Opening the chat channel
Mobile messaging and chat applications are not new tools for retailers, but increasingly look like the best way for immediate, direct contact between consumers and retailers. Automated chatbots running off mobile messaging platforms are another mobile-first avenue for consumers to engage with their favorite brands.
Retailers such as Sephora have gamely explored their potential, offering a variety of capabilities through chatbots on Facebook, Kik and elsewhere, and Facebook Messenger has promoted itself aggressively as a home for chatbots.
The first generation of these bots were somewhat limited in what they could, but now artificial intelligence is being used to create the next generation of chatbots, capable of learning from customer interactions and switching to live human helpers at the moment a customer need to do so.

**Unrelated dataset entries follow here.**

-- ==== Sys2Proof/Syntax.lean ====
section
/-! DEFINITION. The operations that have an encoding (R69; spec/opcode_table.json): one constructor per row. -/

namespace Sys2Proof

/-- The host command and the eleven sequencer words. -/
inductive Instr where
  /-- `READ` (R160): start a read transaction. -/
  | read
  /-- `IDLE` (R161): wait for `READ`. -/
  | idle
  /-- `H1_SET` (R121): `SETH`. -/
  | h1Set
  /-- `H1_HOLD` (R122): `DLYMS 1`. -/
  | h1Hold
  /-- `H2_SET` (R123): `SETL`. -/
  | h2Set
  /-- `H2_HOLD` (R124): `DLYUS SDLY`. -/
  | h2Hold
  /-- `H3_SET` (R125): `SETH`. -/
  | h3Set
  /-- `H3_HOLD` (R126): `DLYUS 40`. -/
  | h3Hold
  /-- `ACK_LOW` (R127): `TLVL low`, count discarded. -/
  | ackLow
  /-- `ACK_HIGH` (R128): `TLVL high`, count discarded. -/
  | ackHigh
  /-- `SAMPLE` (R137): `TLVL h`, count stored to `PULSE[i]`, half `h` (`false` is `LOW`, `true` is `HIGH`). -/
  | sample (i : BitVec 6) (h : Level)
  /-- `DECODE` (R152): the frame decoder. -/
  | decode
deriving DecidableEq, Repr

/-- The two formats of R69: an 8-bit value written to `CMD` (R65), or an 11-bit sequencer word (R66). -/
inductive CodeWord where
  | cmd (v : BitVec 8)
  | seq (w : BitVec 11)
deriving DecidableEq, Repr

/-- Why a word stands for no operation (R70). -/
inductive Reserved where
  /-- A `CMD` value other than 0x01. -/
  | command (v : BitVec 8)
  /-- A `PHASE` code 0xB to 0xF. -/
  | phase (p : BitVec 4)
  /-- `IDX` 80 to 127 in `SAMPLE`. -/
  | indexRange (n : BitVec 7)
  /-- A nonzero `IDX` field outside `SAMPLE`. -/
  | indexOutsideSample (n : BitVec 7)
  /-- Bytes that are neither a one-byte command nor an 11-bit word laid out in two bytes. -/
  | layout
deriving DecidableEq, Repr

/-- What the decoder answers. -/
inductive Decoded where
  | instr (i : Instr)
  | reserved (why : Reserved)
deriving DecidableEq, Repr

end Sys2Proof
end

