-- ==== Sys2Proof/Machine/Handshake.lean ====
section
/-! DEFINITION. The start signal: the six words of 43_handshake.md that the block drives the line with. -/

namespace Sys2Proof.Machine

/-- R121: `H1_SET` is `SETH`, then `H1_HOLD`. -/
def execH1Set (s : State) : Host.Outcome State Fault Refusal := .next (seth (goto Phase.h1Hold) s)

/-- R122: `H1_HOLD` is `DLYMS 1`, then `H2_SET`. -/
def execH1Hold (s : State) : Host.Outcome State Fault Refusal := .next (goto Phase.h2Set (dlyms settleMs s))

/-- R123: `H2_SET` is `SETL`, then `H2_HOLD`. -/
def execH2Set (s : State) : Host.Outcome State Fault Refusal := .next (setl (goto Phase.h2Hold) s)

/-- R124: `H2_HOLD` is `DLYUS SDLY`, then `H3_SET`. -/
def execH2Hold (s : State) : Host.Outcome State Fault Refusal := .next (goto Phase.h3Set (dlyus s.sdly s))

/-- R125: `H3_SET` is `SETH`, then `H3_HOLD`. -/
def execH3Set (s : State) : Host.Outcome State Fault Refusal := .next (seth (goto Phase.h3Hold) s)

/-- R126: `H3_HOLD` is `DLYUS 40`, then `ACK_LOW` with `CNT` 0 and `SUB` `POLL`. -/
def execH3Hold (s : State) : Host.Outcome State Fault Refusal :=
  .next (enterInvocation Phase.ackLow (dlyus releaseUs s))

end Sys2Proof.Machine
end

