-- ==== Sys2Proof/Certificates/Slice0/Obligations.lean ====
section
/-! DEFINITION. The statements for the provers. Numeric codes and layouts of the command, of the sequencer word and of the
host registers are the spec's own decisions (92_eei_decisions.md D13, D14, D19, D28), as the titles say. -/

open Sys2Proof Sys2Proof.Machine

/-! ### Encoding -/

/-- R69 (codes: the spec's decisions D19, D28): no bit of an encoding is dropped, in the word or in its bytes. -/
def Obligations.DecodeOfEncodeIsTheInstruction : Prop :=
  ∀ i : Instr, i.wellFormed = true → decodeWord (encode i) = .instr i ∧ decodeBytes (encodeBytes i) = .instr i

/-- R69 (codes: D19, D28): a word has one meaning, and it is the encoding of what it decodes to. -/
def Obligations.DecodedWordIsTheEncoding : Prop :=
  ∀ (w : CodeWord) (i : Instr), decodeWord w = .instr i → i.wellFormed = true ∧ encode i = w

/-- R70 (D19, D28): exactly the reserved encodings are refused. -/
def Obligations.ReservedWordsAreRefused : Prop :=
  (∀ v : BitVec 8, (∃ i, decodeWord (.cmd v) = .instr i) ↔ v = 0x01#8) ∧
  (∀ (p : BitVec 4) (n : BitVec 7),
    (∃ i, decodeWord (.seq (p ++ n)) = .instr i) ↔
      p.toNat ≤ 0xA ∧ (p = 0x9#4 → n.toNat < 80) ∧ (p ≠ 0x9#4 → n = 0#7))

/-- R69 (D19, D28): words written out from the encodings of the operation map. -/
def Obligations.TableWordsDecode : Prop :=
  decodeTableWord 8 0b00000001 = some .read ∧
  decodeTableWord 16 0b00000000000 = some .idle ∧
  decodeTableWord 16 0b00010000000 = some .h1Set ∧
  decodeTableWord 16 0b00100000000 = some .h1Hold ∧
  decodeTableWord 16 0b00110000000 = some .h2Set ∧
  decodeTableWord 16 0b01000000000 = some .h2Hold ∧
  decodeTableWord 16 0b01010000000 = some .h3Set ∧
  decodeTableWord 16 0b01100000000 = some .h3Hold ∧
  decodeTableWord 16 0b01110000000 = some .ackLow ∧
  decodeTableWord 16 0b10000000000 = some .ackHigh ∧
  decodeTableWord 16 0b10010001101 = some (.sample 6#6 true) ∧
  decodeTableWord 16 0b10011001110 = some (.sample 39#6 false) ∧
  decodeTableWord 16 0b10100000000 = some .decode ∧
  decodeTableWord 16 0b10011010000 = none ∧
  decodeTableWord 16 0b10110000000 = none ∧
  decodeTableWord 8 0b00000010 = none

/-! ### A step runs the decoded operation -/

/-- R66, R162: when the host is quiet, a step is the operation of the sequencer word `PHASE : IDX`. That the index field
is 0 in `IDLE` and `DECODE` over the value the sampling loop left in the register `IDX` is DEDUCED (log 7). -/
def Obligations.StepRunsTheSequencerWord : Prop :=
  ∀ (s : State) (i : Instr), HostQuiet s →
    decodeWord (.seq (s.phase ++
      (if (s.phase = 0x0#4 ∧ s.idx.toNat < 80) ∨ (s.phase = 0xA#4 ∧ s.idx = 79#7) then 0#7 else s.idx))) = .instr i →
    step s = exec i { s with host := s.host.tail }

/-- R25, R160 (D28): the host's write of 0x01 to `CMD` is the `READ` command. -/
def Obligations.CommandWriteRunsRead : Prop :=
  ∀ (s : State) (q : List HostOp), s.host = .write 0x0#4 0x01#8 :: q → step s = exec .read { s with host := q }
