-- ==== Sys2Proof/Laws/Step.lean ====
section
/-! SUPPORT. What one step can do: the inversion lemma of `step`, and which word each position stands for. -/

namespace Sys2Proof.Machine

/-- A step runs an operation or settles a host access. -/
theorem step_cases {s t : State} (h : step s = .next t) :
    (∃ i u, fetch s = .run i u ∧ exec i u = .next t) ∨ fetch s = .settle t := by
  unfold step at h
  cases hf : fetch s with
  | run i u => rw [hf] at h; exact .inl ⟨i, u, rfl, h⟩
  | settle u => rw [hf] at h; cases h; exact .inr rfl
  | stuck w => rw [hf] at h; cases h

theorem fetch_quiet {s : State} (h : HostQuiet s) : fetch s = receiverMove (popHost s) := by
  unfold fetch popHost
  rcases s with ⟨⟩
  rename_i host _ _ _
  cases host with
  | nil => rfl
  | cons o q => simp_all [HostQuiet]

/-- The moves of the host that are no quiet move. -/
theorem fetch_host {s : State} (h : ¬ HostQuiet s) :
    (∃ r v, s.host.head? = some (.write r v) ∧ fetch s = hostWrite r v (popHost s)) ∨
    (∃ r, s.host.head? = some (.read r) ∧ fetch s = .settle (hostRead r (popHost s))) ∨
    (s.host.head? = some .rst ∧ fetch s = .settle (assertReset (popHost s))) := by
  unfold fetch popHost
  rcases s with ⟨⟩
  rename_i host _ _ _
  cases host with
  | nil => simp [HostQuiet] at h
  | cons o q => cases o <;> simp_all [HostQuiet]

/-- R25, R65, R70: only 0x01 written to `CMD` runs anything. -/
theorem hostWrite_cases (r : BitVec 4) (v : BitVec 8) (s : State) :
    (r = 0#4 ∧ v = 1#8 ∧ hostWrite r v s = .run .read s) ∨
    (¬ (r = 0#4 ∧ v = 1#8) ∧ hostWrite r v s = .settle s) := by
  by_cases hr : r = 0#4
  · by_cases hv : v = 1#8
    · exact .inl ⟨hr, hv, by simp [hostWrite, hr, hv, decodeWord, decodeCmd]⟩
    · exact .inr ⟨by simp [hv], by simp [hostWrite, hr, hv, decodeWord, decodeCmd]⟩
  · exact .inr ⟨by simp [hr], by simp [hostWrite, hr]⟩

/-! ### The word of a position -/

theorem seqPhase_append (p : BitVec 4) (n : BitVec 7) : seqPhase (p ++ n) = p := by
  ext i hi
  show ((p ++ n : BitVec (4 + 7)).extractLsb' 7 4)[i] = _
  simp only [BitVec.getElem_extractLsb', BitVec.getLsbD_append]
  simp [BitVec.getLsbD_eq_getElem hi]

theorem seqIndex_append (p : BitVec 4) (n : BitVec 7) : seqIndex (p ++ n) = n := by
  ext i hi
  show ((p ++ n : BitVec (4 + 7)).extractLsb' 0 7)[i] = _
  simp only [BitVec.getElem_extractLsb', BitVec.getLsbD_append]
  simp [hi]

theorem seqPhase_seqWord (s : State) : seqPhase s.seqWord = s.phase := seqPhase_append _ _

theorem seqIndex_seqWord (s : State) :
    seqIndex s.seqWord = s.indexField := seqIndex_append _ _

/-- In `SAMPLE` the index field is the register. -/
theorem indexField_sample {s : State} (h : s.phase = Phase.sample) : s.indexField = s.idx := by
  simp [State.indexField, h]

/-- Where the index field is 0: `IDX` is 0, or it is what the sampling loop left there (log 7). -/
theorem indexField_eq_zero_iff (s : State) :
    s.indexField = 0#7 ↔
      s.idx = 0#7 ∨ (s.phase = Phase.idle ∧ s.idx.toNat < 80) ∨ (s.phase = Phase.decode ∧ s.idx = 79#7) := by
  unfold State.indexField
  by_cases h : (s.phase = Phase.idle ∧ s.idx.toNat < 80) ∨ (s.phase = Phase.decode ∧ s.idx = lastIdx)
  · rw [if_pos h]; exact ⟨fun _ => .inr h, fun _ => rfl⟩
  · rw [if_neg h]; exact ⟨.inl, fun h' => h'.resolve_right h⟩

theorem receiverMove_sample {s : State} (h : s.phase = Phase.sample) (hn : s.idx.toNat < 80) :
    receiverMove s = .run (.sample (idxPulse s.idx) (idxHalf s.idx)) s := by
  simp [receiverMove, decodeWord, decodeSeq, seqPhase_seqWord, seqIndex_seqWord, indexField_sample h, h, hn]

theorem receiverMove_plain {s : State} {i : Instr} (h : plainPhase s.phase = some i) (hx : s.indexField = 0#7) :
    receiverMove s = .run i s := by
  have hs : s.phase ≠ Phase.sample := by
    intro hs
    rw [hs, (by decide : plainPhase Phase.sample = none)] at h
    cases h
  simp [receiverMove, decodeWord, decodeSeq, seqPhase_seqWord, seqIndex_seqWord, h, hs, hx]

/-- The operation of each phase that has no operand (R69). -/
theorem plainPhase_cases {p : BitVec 4} {i : Instr} (h : plainPhase p = some i) :
    (p = Phase.idle ∧ i = .idle) ∨ (p = Phase.h1Set ∧ i = .h1Set) ∨ (p = Phase.h1Hold ∧ i = .h1Hold) ∨
    (p = Phase.h2Set ∧ i = .h2Set) ∨ (p = Phase.h2Hold ∧ i = .h2Hold) ∨ (p = Phase.h3Set ∧ i = .h3Set) ∨
    (p = Phase.h3Hold ∧ i = .h3Hold) ∨ (p = Phase.ackLow ∧ i = .ackLow) ∨ (p = Phase.ackHigh ∧ i = .ackHigh) ∨
    (p = Phase.decode ∧ i = .decode) := by
  have key : ∀ q : BitVec 4, ∀ j, plainPhase q = some j →
      (q = Phase.idle ∧ j = .idle) ∨ (q = Phase.h1Set ∧ j = .h1Set) ∨ (q = Phase.h1Hold ∧ j = .h1Hold) ∨
      (q = Phase.h2Set ∧ j = .h2Set) ∨ (q = Phase.h2Hold ∧ j = .h2Hold) ∨ (q = Phase.h3Set ∧ j = .h3Set) ∨
      (q = Phase.h3Hold ∧ j = .h3Hold) ∨ (q = Phase.ackLow ∧ j = .ackLow) ∨
      (q = Phase.ackHigh ∧ j = .ackHigh) ∨ (q = Phase.decode ∧ j = .decode) := by
    intro q j hq
    unfold plainPhase at hq
    repeat' split at hq
    all_goals first | (cases hq; simp_all) | cases hq
  exact key p i h

/-- What the receiver's move is: the operation of the position, in the state it stands in. -/
theorem receiverMove_cases {s u : State} {i : Instr} (h : receiverMove s = .run i u) :
    u = s ∧ ((s.phase = Phase.sample ∧ s.idx.toNat < 80 ∧ i = .sample (idxPulse s.idx) (idxHalf s.idx)) ∨
      (plainPhase s.phase = some i ∧ s.indexField = 0#7)) := by
  simp only [receiverMove, decodeWord, decodeSeq, seqPhase_seqWord, seqIndex_seqWord] at h
  by_cases hs : s.phase = Phase.sample
  · simp only [hs, if_true, indexField_sample hs] at h
    by_cases hn : s.idx.toNat < 80
    · rw [if_pos hn] at h; cases h; exact ⟨rfl, .inl ⟨hs, hn, rfl⟩⟩
    · rw [if_neg hn] at h; cases h
  · simp only [hs, if_false] at h
    cases hp : plainPhase s.phase with
    | none => simp [hp] at h
    | some j =>
      by_cases hx : s.indexField = 0#7
      · simp [hp, hx] at h; obtain ⟨rfl, rfl⟩ := h; exact ⟨rfl, .inr ⟨rfl, hx⟩⟩
      · simp [hp, hx] at h

theorem receiverMove_not_settle (s u : State) : receiverMove s ≠ .settle u := by
  unfold receiverMove; split <;> simp

/-! ### The index -/

theorem idxOf_idxPulse_idxHalf (n : BitVec 7) : idxOf (idxPulse n) (idxHalf n) = n := by
  revert n; decide

theorem idxPulse_toNat_lt {n : BitVec 7} (h : n.toNat < 80) : (idxPulse n).toNat < 40 := by
  have key : ∀ m : BitVec 7, m.toNat < 80 → (idxPulse m).toNat < 40 := by decide
  exact key n h

/-- What one step can do, said once (R8, R33, R163): the host moves, or the receiver runs the operation of its
position. -/
theorem step_inversion {s t : State} (h : step s = .next t) :
    (∃ r v, s.host.head? = some (.write r v) ∧ ¬ (r = 0#4 ∧ v = 1#8) ∧ t = popHost s) ∨
    (s.host.head? = some (.write 0#4 1#8) ∧ t = (if s.phase = Phase.idle then acceptRead (popHost s) else popHost s)) ∨
    (∃ r, s.host.head? = some (.read r) ∧ t = hostRead r (popHost s)) ∨
    (s.host.head? = some .rst ∧ t = assertReset (popHost s)) ∨
    (HostQuiet s ∧ s.phase = Phase.sample ∧ s.idx.toNat < 80 ∧
      t = levelStep (idxHalf s.idx) (storeSample (idxPulse s.idx) (idxHalf s.idx)) (popHost s)) ∨
    (HostQuiet s ∧ ∃ i, plainPhase s.phase = some i ∧ s.indexField = 0#7 ∧ exec i (popHost s) = .next t) := by
  by_cases hq : HostQuiet s
  · rcases step_cases h with ⟨i, u, hf, he⟩ | hf
    · rw [fetch_quiet hq] at hf
      obtain ⟨rfl, ⟨hp, hn, rfl⟩ | ⟨hp, hx⟩⟩ := receiverMove_cases hf
      · refine .inr (.inr (.inr (.inr (.inl ⟨hq, hp, hn, ?_⟩))))
        have hlt := idxPulse_toNat_lt hn
        simp only [popHost_idx] at he hlt
        simp [exec, execSample, hlt] at he
        exact he.symm
      · exact .inr (.inr (.inr (.inr (.inr ⟨hq, i, hp, hx, he⟩))))
    · rw [fetch_quiet hq] at hf
      exact absurd hf (receiverMove_not_settle _ _)
  · rcases fetch_host hq with ⟨r, v, hh, hf⟩ | ⟨r, hh, hf⟩ | ⟨hh, hf⟩
    · rcases hostWrite_cases r v (popHost s) with ⟨rfl, rfl, hw⟩ | ⟨hne, hw⟩
      · rw [hw] at hf
        refine .inr (.inl ⟨hh, ?_⟩)
        simp only [step, hf, exec, execRead, popHost_phase] at h
        cases h; rfl
      · rw [hw] at hf
        refine .inl ⟨r, v, hh, hne, ?_⟩
        simp only [step, hf] at h
        cases h; rfl
    · refine .inr (.inr (.inl ⟨r, hh, ?_⟩))
      simp only [step, hf] at h
      cases h; rfl
    · refine .inr (.inr (.inr (.inl ⟨hh, ?_⟩)))
      simp only [step, hf] at h
      cases h; rfl

/-! ### Runs -/

theorem runSteps_add (k m : Nat) {s t : State} (h : runSteps k s = .next t) :
    runSteps (k + m) s = runSteps m t := by
  induction k generalizing s with
  | zero => cases h; simp
  | succ k ih =>
    rw [Nat.succ_add]
    simp only [runSteps] at h ⊢
    cases hs : step s with
    | next u => simp only [hs] at h ⊢; exact ih h
    | fault r => simp [hs] at h
    | refused r => simp [hs] at h

/-- `runSteps` is the host's own iteration of the machine. -/
theorem core_run_eq (k : Nat) (s : State) : Host.Core.run Sys2Proof.core k s = runSteps k s := by
  induction k generalizing s with
  | zero => rfl
  | succ k ih =>
    have hs : Sys2Proof.core.step s = step s := rfl
    simp only [Host.Core.run, runSteps]
    rw [hs]
    rcases step s with t | r | r
    · exact ih t
    · rfl
    · rfl

end Sys2Proof.Machine
end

However another evolution in chat communication between retailers and customers already may be upon us. In June, Apple announced plans for Apple Business Chat, a dedicated chat service for customers to communicate with the staff of businesses, including retailers, for the types of customer service exchanges that otherwise would take place by phone or email.
Not to be out-done, WhatsApp announced it will soon test new features aimed at helping businesses communicate more easily with their customers via the platform. WhatsApp noted in a blog post that businesses such as clothing stores and bakeries already accept orders from some of their customers through WhatsApp. But "the way this happens now on WhatsApp is pretty rudimentary. We've heard stories of shopkeepers who use WhatsApp to stay in touch with hundreds of customers from a single smartphone, and from people who are unsure about whether or not a business on WhatsApp is authentic."
Turning chat into dollars
Facebook deserves some credit for promoting chat as a medium for exchanges between customers and specific retailers and brands. In early 2016, it began to enable brands to easily create chatbots on Messenger, and in many instances it has paid off for those companies, according to Facebook's own research.
Sephora, for example, increased in-store makeover bookings by 11% by allowing customers to use Messenger to schedule them, according to a Facebook Business spokesman.
American Eagle Outfitter’s Aerie chatbot has exchanged at least 4 million messages with customers since launching in late 2016, and the retailer experienced a 25% click-through rate from Messenger to its web site, the Facebook spokesman said. In addition, 75% of Aerie bot users were new to the brand, he said.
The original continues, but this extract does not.